* WORK TO BE COMPLETED *
Reproduce, without any change, the span of lines from the opening of the records below to the line containing "s.sched := rfl", inclusive.
───── SOURCE INFORMATION ─────
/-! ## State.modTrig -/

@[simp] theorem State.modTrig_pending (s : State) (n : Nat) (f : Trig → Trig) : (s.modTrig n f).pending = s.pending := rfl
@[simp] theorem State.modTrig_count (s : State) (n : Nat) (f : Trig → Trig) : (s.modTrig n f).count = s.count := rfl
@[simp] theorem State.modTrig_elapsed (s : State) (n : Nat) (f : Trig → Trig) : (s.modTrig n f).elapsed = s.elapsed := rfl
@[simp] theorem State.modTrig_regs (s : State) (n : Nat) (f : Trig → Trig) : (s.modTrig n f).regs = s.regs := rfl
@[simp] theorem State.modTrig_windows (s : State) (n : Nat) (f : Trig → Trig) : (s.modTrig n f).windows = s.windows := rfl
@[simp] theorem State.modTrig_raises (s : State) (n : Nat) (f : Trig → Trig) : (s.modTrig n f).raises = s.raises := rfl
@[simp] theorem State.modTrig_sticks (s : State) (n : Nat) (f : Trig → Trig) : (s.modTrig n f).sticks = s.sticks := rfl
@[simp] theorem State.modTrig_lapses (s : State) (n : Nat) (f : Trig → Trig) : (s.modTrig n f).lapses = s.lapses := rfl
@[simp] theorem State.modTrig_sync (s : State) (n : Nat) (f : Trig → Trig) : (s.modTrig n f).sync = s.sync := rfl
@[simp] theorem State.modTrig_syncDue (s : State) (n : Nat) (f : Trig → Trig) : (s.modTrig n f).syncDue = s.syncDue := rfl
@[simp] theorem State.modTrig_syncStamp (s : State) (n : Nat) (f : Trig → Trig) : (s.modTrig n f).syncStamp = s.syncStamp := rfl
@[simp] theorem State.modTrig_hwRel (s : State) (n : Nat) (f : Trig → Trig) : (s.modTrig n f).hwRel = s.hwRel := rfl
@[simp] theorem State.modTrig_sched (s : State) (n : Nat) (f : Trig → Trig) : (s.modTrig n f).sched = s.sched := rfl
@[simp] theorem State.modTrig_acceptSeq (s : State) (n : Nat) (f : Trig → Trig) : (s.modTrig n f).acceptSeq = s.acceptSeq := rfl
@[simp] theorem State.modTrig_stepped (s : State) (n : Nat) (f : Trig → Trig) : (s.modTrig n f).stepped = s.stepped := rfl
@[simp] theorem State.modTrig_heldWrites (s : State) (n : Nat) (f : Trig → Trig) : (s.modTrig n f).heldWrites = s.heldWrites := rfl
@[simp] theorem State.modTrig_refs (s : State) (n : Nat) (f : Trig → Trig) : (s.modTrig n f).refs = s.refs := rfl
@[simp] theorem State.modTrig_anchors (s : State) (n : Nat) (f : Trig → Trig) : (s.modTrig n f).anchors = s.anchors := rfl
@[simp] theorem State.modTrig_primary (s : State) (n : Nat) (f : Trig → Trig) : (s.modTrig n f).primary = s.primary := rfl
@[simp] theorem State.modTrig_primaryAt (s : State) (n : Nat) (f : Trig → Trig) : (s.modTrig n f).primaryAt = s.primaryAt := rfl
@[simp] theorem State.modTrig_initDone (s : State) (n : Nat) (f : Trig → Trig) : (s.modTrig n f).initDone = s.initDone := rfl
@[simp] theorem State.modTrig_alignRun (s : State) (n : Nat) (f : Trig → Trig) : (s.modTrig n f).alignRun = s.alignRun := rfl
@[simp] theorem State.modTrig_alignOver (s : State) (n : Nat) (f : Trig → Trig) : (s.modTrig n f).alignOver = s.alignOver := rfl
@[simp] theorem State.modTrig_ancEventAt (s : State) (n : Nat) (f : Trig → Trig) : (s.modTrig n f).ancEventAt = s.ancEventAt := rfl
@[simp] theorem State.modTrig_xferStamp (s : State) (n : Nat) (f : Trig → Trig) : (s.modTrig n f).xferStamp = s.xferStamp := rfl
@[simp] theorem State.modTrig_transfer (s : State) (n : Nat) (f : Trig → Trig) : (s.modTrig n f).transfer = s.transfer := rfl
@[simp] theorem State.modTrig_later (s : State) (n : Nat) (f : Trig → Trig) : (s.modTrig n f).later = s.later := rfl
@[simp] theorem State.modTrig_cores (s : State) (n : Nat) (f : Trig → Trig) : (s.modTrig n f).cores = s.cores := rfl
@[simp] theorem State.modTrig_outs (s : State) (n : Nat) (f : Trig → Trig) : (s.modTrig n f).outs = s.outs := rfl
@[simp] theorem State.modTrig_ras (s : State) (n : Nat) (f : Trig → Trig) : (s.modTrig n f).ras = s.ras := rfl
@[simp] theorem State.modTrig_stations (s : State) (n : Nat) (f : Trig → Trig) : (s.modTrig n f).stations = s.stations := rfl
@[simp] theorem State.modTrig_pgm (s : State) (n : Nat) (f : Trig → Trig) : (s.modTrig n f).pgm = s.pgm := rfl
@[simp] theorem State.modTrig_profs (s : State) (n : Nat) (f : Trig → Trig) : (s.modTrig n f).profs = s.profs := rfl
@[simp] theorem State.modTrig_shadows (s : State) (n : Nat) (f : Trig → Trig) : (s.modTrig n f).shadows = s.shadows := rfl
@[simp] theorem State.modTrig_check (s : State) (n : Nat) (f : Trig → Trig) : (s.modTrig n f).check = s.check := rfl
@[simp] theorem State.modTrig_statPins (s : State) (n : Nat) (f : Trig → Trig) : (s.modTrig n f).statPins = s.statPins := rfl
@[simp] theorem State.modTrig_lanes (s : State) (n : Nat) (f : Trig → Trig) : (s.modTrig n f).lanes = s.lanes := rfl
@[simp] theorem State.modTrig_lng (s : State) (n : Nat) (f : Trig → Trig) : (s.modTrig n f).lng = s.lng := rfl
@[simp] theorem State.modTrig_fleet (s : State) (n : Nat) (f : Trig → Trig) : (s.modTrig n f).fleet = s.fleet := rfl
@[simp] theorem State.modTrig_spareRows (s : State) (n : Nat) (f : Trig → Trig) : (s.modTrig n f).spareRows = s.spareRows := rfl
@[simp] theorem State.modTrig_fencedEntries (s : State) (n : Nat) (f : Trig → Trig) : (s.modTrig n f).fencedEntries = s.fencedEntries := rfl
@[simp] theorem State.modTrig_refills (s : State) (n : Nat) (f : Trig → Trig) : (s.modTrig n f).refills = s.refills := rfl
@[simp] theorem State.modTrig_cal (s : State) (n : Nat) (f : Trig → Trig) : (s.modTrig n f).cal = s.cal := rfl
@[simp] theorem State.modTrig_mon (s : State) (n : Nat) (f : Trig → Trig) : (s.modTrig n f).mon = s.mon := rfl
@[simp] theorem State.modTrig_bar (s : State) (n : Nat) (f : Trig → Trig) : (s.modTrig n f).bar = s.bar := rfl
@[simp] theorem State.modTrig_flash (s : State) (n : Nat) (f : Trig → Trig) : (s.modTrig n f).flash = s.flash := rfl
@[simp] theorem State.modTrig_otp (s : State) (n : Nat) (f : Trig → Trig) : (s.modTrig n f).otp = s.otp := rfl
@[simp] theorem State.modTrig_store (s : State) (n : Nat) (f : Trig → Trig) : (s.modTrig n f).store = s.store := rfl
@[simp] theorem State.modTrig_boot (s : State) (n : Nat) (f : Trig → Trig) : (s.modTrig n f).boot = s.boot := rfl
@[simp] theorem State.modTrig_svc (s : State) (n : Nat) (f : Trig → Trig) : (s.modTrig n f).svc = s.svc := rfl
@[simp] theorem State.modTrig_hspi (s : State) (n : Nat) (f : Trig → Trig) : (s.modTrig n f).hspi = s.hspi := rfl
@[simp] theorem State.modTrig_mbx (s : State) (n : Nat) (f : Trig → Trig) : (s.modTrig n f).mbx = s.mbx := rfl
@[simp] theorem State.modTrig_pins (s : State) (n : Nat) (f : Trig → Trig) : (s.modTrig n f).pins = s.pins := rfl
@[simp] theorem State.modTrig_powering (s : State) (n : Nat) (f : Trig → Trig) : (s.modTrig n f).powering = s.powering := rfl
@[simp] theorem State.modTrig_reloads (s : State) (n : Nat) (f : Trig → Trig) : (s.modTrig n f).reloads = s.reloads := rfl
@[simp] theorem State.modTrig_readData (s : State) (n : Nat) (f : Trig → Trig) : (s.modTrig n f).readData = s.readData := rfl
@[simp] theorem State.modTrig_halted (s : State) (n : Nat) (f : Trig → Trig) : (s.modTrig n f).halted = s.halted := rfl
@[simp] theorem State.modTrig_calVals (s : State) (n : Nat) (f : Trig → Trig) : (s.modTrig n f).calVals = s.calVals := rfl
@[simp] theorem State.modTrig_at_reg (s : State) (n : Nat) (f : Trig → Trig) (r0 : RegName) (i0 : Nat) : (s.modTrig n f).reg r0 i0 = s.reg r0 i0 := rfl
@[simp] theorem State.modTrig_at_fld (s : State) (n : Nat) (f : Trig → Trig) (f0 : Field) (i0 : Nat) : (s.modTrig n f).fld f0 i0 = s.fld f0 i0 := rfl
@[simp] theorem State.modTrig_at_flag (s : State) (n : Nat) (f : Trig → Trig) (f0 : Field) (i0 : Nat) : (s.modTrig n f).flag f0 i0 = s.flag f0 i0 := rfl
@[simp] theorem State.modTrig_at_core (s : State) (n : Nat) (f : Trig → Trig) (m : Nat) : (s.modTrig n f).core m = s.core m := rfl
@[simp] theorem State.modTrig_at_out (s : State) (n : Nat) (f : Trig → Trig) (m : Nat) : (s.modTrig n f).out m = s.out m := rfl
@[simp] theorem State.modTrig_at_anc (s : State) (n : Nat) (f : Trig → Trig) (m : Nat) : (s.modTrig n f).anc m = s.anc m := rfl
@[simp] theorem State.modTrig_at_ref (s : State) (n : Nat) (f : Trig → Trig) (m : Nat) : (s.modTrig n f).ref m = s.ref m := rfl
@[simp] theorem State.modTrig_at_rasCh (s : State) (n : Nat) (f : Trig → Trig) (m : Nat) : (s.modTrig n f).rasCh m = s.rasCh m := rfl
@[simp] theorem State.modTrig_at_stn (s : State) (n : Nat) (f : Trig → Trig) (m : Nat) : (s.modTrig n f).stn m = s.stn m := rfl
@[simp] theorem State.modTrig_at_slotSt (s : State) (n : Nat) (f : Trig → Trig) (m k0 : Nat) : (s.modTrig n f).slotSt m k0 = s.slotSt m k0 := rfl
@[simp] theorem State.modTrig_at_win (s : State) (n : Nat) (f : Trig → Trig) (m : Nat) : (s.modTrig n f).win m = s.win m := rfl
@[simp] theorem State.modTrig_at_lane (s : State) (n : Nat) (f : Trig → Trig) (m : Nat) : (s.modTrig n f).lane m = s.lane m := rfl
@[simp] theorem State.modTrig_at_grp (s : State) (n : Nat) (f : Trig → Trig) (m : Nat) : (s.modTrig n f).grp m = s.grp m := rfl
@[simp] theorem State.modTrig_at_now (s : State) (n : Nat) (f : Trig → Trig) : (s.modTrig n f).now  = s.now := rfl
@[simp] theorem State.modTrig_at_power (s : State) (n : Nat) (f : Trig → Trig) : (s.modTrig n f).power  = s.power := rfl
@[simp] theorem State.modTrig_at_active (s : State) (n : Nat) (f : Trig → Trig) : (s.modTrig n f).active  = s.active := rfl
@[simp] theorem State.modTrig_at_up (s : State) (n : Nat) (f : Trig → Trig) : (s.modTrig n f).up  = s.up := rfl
─────
* ANSWER TO THE EXERCISE *
/-! ## State.modTrig -/

@[simp] theorem State.modTrig_pending (s : State) (n : Nat) (f : Trig → Trig) : (s.modTrig n f).pending = s.pending := rfl
@[simp] theorem State.modTrig_count (s : State) (n : Nat) (f : Trig → Trig) : (s.modTrig n f).count = s.count := rfl
@[simp] theorem State.modTrig_elapsed (s : State) (n : Nat) (f : Trig → Trig) : (s.modTrig n f).elapsed = s.elapsed := rfl
@[simp] theorem State.modTrig_regs (s : State) (n : Nat) (f : Trig → Trig) : (s.modTrig n f).regs = s.regs := rfl
@[simp] theorem State.modTrig_windows (s : State) (n : Nat) (f : Trig → Trig) : (s.modTrig n f).windows = s.windows := rfl
@[simp] theorem State.modTrig_raises (s : State) (n : Nat) (f : Trig → Trig) : (s.modTrig n f).raises = s.raises := rfl
@[simp] theorem State.modTrig_sticks (s : State) (n : Nat) (f : Trig → Trig) : (s.modTrig n f).sticks = s.sticks := rfl
@[simp] theorem State.modTrig_lapses (s : State) (n : Nat) (f : Trig → Trig) : (s.modTrig n f).lapses = s.lapses := rfl
@[simp] theorem State.modTrig_sync (s : State) (n : Nat) (f : Trig → Trig) : (s.modTrig n f).sync = s.sync := rfl
@[simp] theorem State.modTrig_syncDue (s : State) (n : Nat) (f : Trig → Trig) : (s.modTrig n f).syncDue = s.syncDue := rfl
@[simp] theorem State.modTrig_syncStamp (s : State) (n : Nat) (f : Trig → Trig) : (s.modTrig n f).syncStamp = s.syncStamp := rfl
@[simp] theorem State.modTrig_hwRel (s : State) (n : Nat) (f : Trig → Trig) : (s.modTrig n f).hwRel = s.hwRel := rfl
@[simp] theorem State.modTrig_sched (s : State) (n : Nat) (f : Trig → Trig) : (s.modTrig n f).sched = s.sched := rfl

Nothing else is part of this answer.